((

-- ==== Sys2Proof/Machine/Attention.lean ====
section
/-! DEFINITION. The arithmetic of the read paths (R67 to R71, R95), the pipeline stages (R69, R107), the merge and
normalisation of partials (R144, R145) and the bound of a page (R78, R139). -/
namespace Sys2Proof.Machine

/-! ## Partials -/

/-- The empty entry (R82). -/
def emptyTriple (n : Nat) : Triple := { m := F32.negInf, l := 0, o := List.replicate n 0, nan := false }

/-- The NaN entry (R71). -/
def nanTriple (n : Nat) : Triple := { m := F32.nan, l := F32.nan, o := List.replicate n F32.nan, nan := true }

/-- The factor e^(mi − m), zero for −∞ (R144). -/
def mergeFactor (mi m : W32) : W32 := if mi = F32.negInf then 0 else F32.exp (F32.sub mi m)

/-- The merge of two entries (R144): NaN absorbs, the empty entry is the identity. -/
def mergeTriple (x y : Triple) : Triple :=
  if x.nan ∨ y.nan then nanTriple (max x.o.length y.o.length)
  else if x.m = F32.negInf then y
  else if y.m = F32.negInf then x
  else
    let m := F32.max x.m y.m
    let a := mergeFactor x.m m
    let b := mergeFactor y.m m
    { m, l := F32.add (F32.mul a x.l) (F32.mul b y.l),
      o := (x.o.zip y.o).map fun p => F32.add (F32.mul a p.1) (F32.mul b p.2), nan := false }

/-- Normalisation (R145, R83). -/
def normalise (x : Triple) : Triple :=
  if x.nan then x
  else if F32.lt 0 x.l then
    { m := F32.addFl x.m (F32.ln x.l), l := F32.one, o := x.o.map fun v => F32.div v x.l, nan := false }
  else x

/-- Whether an entry attended no slot. -/
def Triple.isEmpty (x : Triple) : Bool := !x.nan && x.m == F32.negInf

/-! ## Operands -/

/-- A converted operand (R67): element values and the power-of-two scale, exact. -/
structure Operand where
  vals : List Fl
  scale : Fl
deriving DecidableEq, Repr

/-- The values an operand stands for. -/
def Operand.exact (op : Operand) : List Fl := op.vals.map fun v => v.mul op.scale

/-- The exponent of the scale that puts a largest magnitude in [224, 448), 0 where it is zero (R67). -/
def operandExp (amax : Dy) : Int :=
  if amax.isZero then 0
  else
    let k := amax.log2 - 7
    if ((Dy.ofNat 224).scale k).le amax then k else k - 1

/-- A finite value rounded to nearest even to BF16. -/
def toBf16 (x : Fl) : Fl := decodeIeee specBf16 (encodeIeee specBf16 x)

/-- A finite value rounded to nearest even to FP8-E4M3. -/
def toE4m3 (neg : Bool) (v : Dy) : Fl := .fin neg (e4m3.roundTo .nearest v)

/-- Converts an operand (R67): to FP8-E4M3 under one scale, or to BF16 under the high-precision flag; none where an
element is infinite or NaN. -/
def convert (hiprec : Bool) (xs : List Fl) : Option Operand :=
  (xs.mapM finiteOf).map fun vs =>
    if hiprec then { vals := vs.map fun v => toBf16 (.fin v.1 v.2), scale := Fl.one }
    else
      let k := operandExp (amaxOf (vs.map (·.2)))
      { vals := vs.map fun v => toE4m3 v.1 (v.2.scale (-k)), scale := .fin false (.pow2 k) }

/-- Reads FP32 values as operand elements. -/
def asFl (xs : List W32) : List Fl := xs.map F32.read

/-- Exact products summed in FP32 within one scale block (R68, R97). -/
def dot (xs ys : List Fl) : W32 := F32.sumFl ((xs.zip ys).map fun p => p.1.mul p.2)

/-- A block of stored elements: their values before scales, and the scale of the block (R88, R92), exact. -/
structure SBlock where
  vals : List Fl
  scale : Fl
deriving DecidableEq, Repr

/-- The scale of the block that holds channel `c` of a stored row: the product of PQ4's two scales (R92), one for PQ8, whose
channels scale apart (R95), NaN for a NaN scale byte. -/
def blockScale (fmt : Nat) (params : Bytes) (r : Row) (c : Nat) : Fl :=
  let sb := byteAt r.scales (c / 32)
  if fmt = 0xF then Fl.one
  else if sb = 0xFF then .nan
  else if fmt = 0xE then .fin false (((ue4m4Val sb).getD .zero).mul (f16Dy (leAt params (2 * (c / 32)) 2)))
  else .fin false ((e8m0Val sb).getD .zero)

/-- The blocks of channels `lo` to `lo + n − 1` of a stored row (R68, R92): 32 channels each under their scale. -/
def storedBlocks (fmt evar : Nat) (params : Bytes) (r : Row) (lo n : Nat) : List SBlock :=
  (List.range (n / 32)).map fun k =>
    let c0 := lo + 32 * k
    { vals := (List.range 32).map fun i =>
        let v := (elemOf fmt evar).decode (elemAt (elemBits fmt) r.elems (c0 + i))
        .fin (decide (v.m < 0)) v,
      scale := blockScale fmt params r c0 }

))

• **Assignment**
Each line of the data above containing the string "getD" is to be copied.

• **Output**
  else if fmt = 0xE then .fin false (((ue4m4Val sb).getD .zero).mul (f16Dy (leAt params (2 * (c / 32)) 2)))
  else .fin false ((e8m0Val sb).getD .zero)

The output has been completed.